Social Security Hearing Denial – The Reasons I Was Denied

I feel alone

As promised, here are the reasons listed that I was denied.

First off, it seems that I did not have a social security approved diagnosis. Here is what they have listed for spine (copied and pasted directly from the social security website):

1.04 Disorders of the spine (e.g., herniated nucleus pulposus, spinal arachnoiditis, spinal stenosis, osteoarthritis, degenerative disc disease, facet arthritis, vertebral fracture), resulting in compromise of a nerve root (including the cauda equina) or the spinal cord.

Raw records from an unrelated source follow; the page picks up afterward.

theorem fxVcvt_drain_puts (hi : s.Issues c i .element) (hm : RM.ofCode o.rm.toNat = some m) (hsk : o.sk = true)
    (hdk : o.dk = false) {df : Fmt} (hsf : o.sfmt = 10) (hssc : o.ssc = 0) (hdf : Fmt.ofCode o.dfmt.toNat = some df)
    (hd : df ≠ .lacc) (hdst : ScaleFits o df) (hgood : (s.core c.val).lane.readBad (o.s.toNat % 16) = false) :
    let q := convertAll df m (s.vcvtDraw c.val m) o.sat o.dsc.toNat o.imm true
      ((List.range 64).map (s.accNow c.val (o.s.toNat % 16)))
    s.PutsFed ((s.decoded c i).fxVcvt (s.ctxOf c i) o) c.val ((s.issued c i .element 1).orStatus (exitMask q.2.2))
      [⟨2 * (s.clk.tick + 2) + 1, 22, c.val, .vreg o.d.toNat 0 (packRaw df o.dlay q.1 q.2.1)⟩] := by
  intro q
  simp only [State.fxVcvt, hsk, hdk, hsf, hdf, hm, hssc, hgood, Option.getD_some, State.ctxOf_core, State.decoded_core, hdst.not_bad,
    ne_lacc_code hdf hd, fmtFail_register hdf hd]
  exact hi.issueIn_putsFed rfl fun t ht =>
    ((ht.orStatus (exitMask q.2.2)).feed (s.core c.val).ctl.regs 0 false q.1).landReg (y := s.ctxOf c i) ..

theorem fxVcvt_record_puts (hi : s.Issues c i .element) (hm : RM.ofCode o.rm.toNat = some m) (hsk : o.sk = true)
    (hdk : o.dk = false) (hsf : o.sfmt = 10) (hdf : o.dfmt = 10) (hssc : o.ssc = 0) (hdsc : o.dsc = 0) (hd : o.d.toNat ≤ 27)
    (hgood : (s.core c.val).lane.readBad (o.s.toNat % 16) = false) :
    s.PutsFed ((s.decoded c i).fxVcvt (s.ctxOf c i) o) c.val (s.issued c i .element 1)
      ((List.range 5).map (fun n => ⟨2 * (s.clk.tick + 2 + n) + 1, 22, c.val,
        .vreg (o.d.toNat + n) 0 ((s.core c.val).lane.recordWord (o.s.toNat % 16) n)⟩)) := by
  have hlast : decide (27 < o.d.toNat) = false := decide_eq_false (Nat.not_lt.mpr hd)
  simp only [State.fxVcvt, hsk, hdk, hsf, hdf, hm, hssc, hdsc, hgood, hlast, State.ctxOf_core, State.decoded_core, ← Lane.recordWord_eq,
    decide_true, Bool.and_true, Bool.false_eq_true, if_true, if_false]
  exact hi.issueIn_putsFed rfl fun t ht =>
    (ht.feed (s.core c.val).ctl.regs 0 true _).foldl_landReg (y := s.ctxOf c i) 22 (fun n => s.clk.tick + 3 + n) (fun n => o.d.toNat + n)
      ((s.core c.val).lane.recordWord (o.s.toNat % 16)) (List.range 5)

theorem fxVcvt_restore_puts (hi : s.Issues c i .element) (hm : RM.ofCode o.rm.toNat = some m) (hsk : o.sk = false)
    (hdk : o.dk = true) (hsf : o.sfmt = 10) (hdf : o.dfmt = 10) (hssc : o.ssc = 0) (hdsc : o.dsc = 0) (hs : o.s.toNat ≤ 27)
    (hwin : ∀ j, j < 64 → ((s.core c.val).vec.elem (o.s.toNat + 4) j).toNat % 1024 =
      ((s.core c.val).vec.elem (o.s.toNat + 4) 0).toNat % 1024) :
    s.Puts ((s.decoded c i).fxVcvt (s.ctxOf c i) o) c.val (s.issued c i .element 1)
      [⟨2 * (s.clk.tick + 3) + 1, 2, c.val, .accRestore (o.d.toNat % 16)
        (winOf ((s.core c.val).vec.elem (o.s.toNat + 4) 0).toNat) ((List.range 64).map ((s.core c.val).vec.recordAcc o.s.toNat))⟩] := by
  have hlast : decide (27 < o.s.toNat) = false := decide_eq_false (Nat.not_lt.mpr hs)
  have hmixed : ((List.range 64).any fun j => ((s.core c.val).vec.elem (o.s.toNat + 4) j).toNat % 1024 !=
      ((s.core c.val).vec.elem (o.s.toNat + 4) 0).toNat % 1024) = false := by
    simpa using hwin
  simp only [State.fxVcvt, hsk, hdk, hsf, hdf, hm, hssc, hdsc, hlast, hmixed, State.ctxOf_core, State.decoded_core]
  exact hi.issueIn_puts rfl fun t ht => (ht.landEnd ..).use ..

theorem fxVcvt_add_puts (hi : s.Issues c i .element) (hm : RM.ofCode o.rm.toNat = some m) (hsk : o.sk = false)
    (hdk : o.dk = true) {sf : Fmt} (hsf : Fmt.ofCode o.sfmt.toNat = some sf) (hs : sf ≠ .lacc) (hdf : o.dfmt = 10)
    (hdsc : o.dsc = 0) (hsrc : srcScaleBad o.ssc.toNat sf o.slay = false) :
    s.Puts ((s.decoded c i).fxVcvt (s.ctxOf c i) o) c.val (s.issued c i .element 1)
      [⟨2 * (s.clk.tick + 3) + 1, 3, c.val,
        .accAdd (o.d.toNat % 16) (((s.core c.val).vec.vcvtVals o sf).map (fun v => [v.toTerm])) none⟩] := by
  simp only [State.fxVcvt, hsk, hdk, hsf, hdf, hm, hdsc, hsrc, ne_lacc_code hsf hs, Option.getD_some, State.ctxOf_core,
    State.decoded_core, fmtFail_register hsf hs, Vec.vcvtVals, List.map_map]
  exact hi.issueIn_puts rfl fun t ht => ht.landEnd ..

end

/-! ### The obligation -/

/-- Settles O29: each of the five forms issues with every check passed, and its effect is put as its rule above says. -/
theorem vcvtCompletes : Obligations.VcvtCompletes := by
  unfold Obligations.VcvtCompletes
  intro s c δ o m i T x es ka kd draw dstOk vals Flies hi hm
  refine ⟨?register, ?drain, ?record, ?restore, ?add⟩
  case register =>
    exact fun sf df hsk hdk hsf hdf hs hd hsrc hdst =>
      exec_of_putsFed rfl rfl hi (fxVcvt_register_puts hi hm hsk hdk hsf hdf hs hd hsrc hdst) ⟨rfl, rfl, rfl⟩
  case drain =>
    exact fun df hsk hdk hsf hssc hdf hd hdst hgood =>
      exec_of_putsFed rfl rfl hi (fxVcvt_drain_puts hi hm hsk hdk hsf hssc hdf hd hdst hgood) ⟨rfl, rfl, rfl⟩
  case record =>
    exact fun hsk hdk hsf hdf hssc hdsc hd hgood => exec_of_putsFed rfl rfl hi
      (fxVcvt_record_puts hi hm hsk hdk hsf hdf hssc hdsc hd hgood).orStatus_zero ⟨rfl, rfl, rfl⟩
  case restore =>
    intro hsk hdk hsf hdf hssc hdsc hs w hwin
    exact exec_of_putsFed rfl rfl hi
      (fxVcvt_restore_puts hi hm hsk hdk hsf hdf hssc hdsc hs hwin).fed.orStatus_zero ⟨rfl, rfl, rfl⟩
  case add =>
    exact fun sf hsk hdk hsf hs hdf hdsc hsrc => exec_of_putsFed rfl rfl hi
      (fxVcvt_add_puts hi hm hsk hdk hsf hs hdf hdsc hsrc).fed.orStatus_zero ⟨rfl, rfl, rfl⟩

With:

A. Evidence of nerve root compression characterized by neuro-anatomic distribution of pain, limitation of motion of the spine, motor loss (atrophy with associated muscle weakness or muscle weakness) accompanied by sensory or reflex loss and, if there is involvement of the lower back, positive straight-leg raising test (sitting and supine);

OR

B. Spinal arachnoiditis, confirmed by an operative note or pathology report of tissue biopsy, or by appropriate medically acceptable imaging, manifested by severe burning or painful dysesthesia, resulting in the need for changes in position or posture more than once every 2 hours;

or

C. Lumbar spinal stenosis resulting in pseudoclaudication, established by findings on appropriate medically acceptable imaging, manifested by chronic nonradicular pain and weakness, and resulting in inability to ambulate effectively, as defined in 1.00B2b.

I do not have any of these. This does not mean that I am not suffering (for those of you who don’t have a spine issue, but who want to know what the social security administration views as a basis for diagnostic approval click the link). I can not believe that they disregarded all of the 900 pages of medical records that I submitted just because I did not have one of these three spinal issues.

Also, as of note, the first diagnosis, if you have that severe of entrapment of the spinal cord or the nerve root to cause cauda equina that is emergency surgery. That is the loss of bowel and bladder function. Also, for the record … YOU CAN HAVE SURGERY AND YOU WILL BE BETTER! Therefore, you wouldn’t need prolonged social security pay. It’s mystifying.

A second reason I was denied was my age. Apparently, you truly can’t be this sick and get social security at 35-38.

Third, they pulled from my record that I rode a bike. I know, I know. You’re thinking .. you rode a bike?!

Yeah … at physical therapy. For 5 minutes. Without the power on.

So the administration went through 900 pages of documents and pulled from my physical therapy sessions that I was “riding a bike” and was therefore not credible.

Want to know what’s not credible? Combing through someone’s medical record and taking something out of context. Being able to ride a bike for 5 minutes at your physical therapy’s office with no resistance at all does not constitute a person being well enough to work an 8 hour day. The administration pulled that piece of information without context. It was like they were searching for something. So disgraceful.

Fourth, they discredited my doctors. This is the one that I am always mystified by. How do people flat out discredit a doctor’s opinion? It makes no sense to me how a judge, who studies in law, can tell a doctor they are full of shit? What was stated was that in some instances he said I could walk ten minutes and others less than that. Well, guess what. Some days are better than others. I think the point that they missed was that it’s never over an hour combined. I just don’t understand how they didn’t look at the overall picture that was presented. Instead, they went searching for something to discredit me for.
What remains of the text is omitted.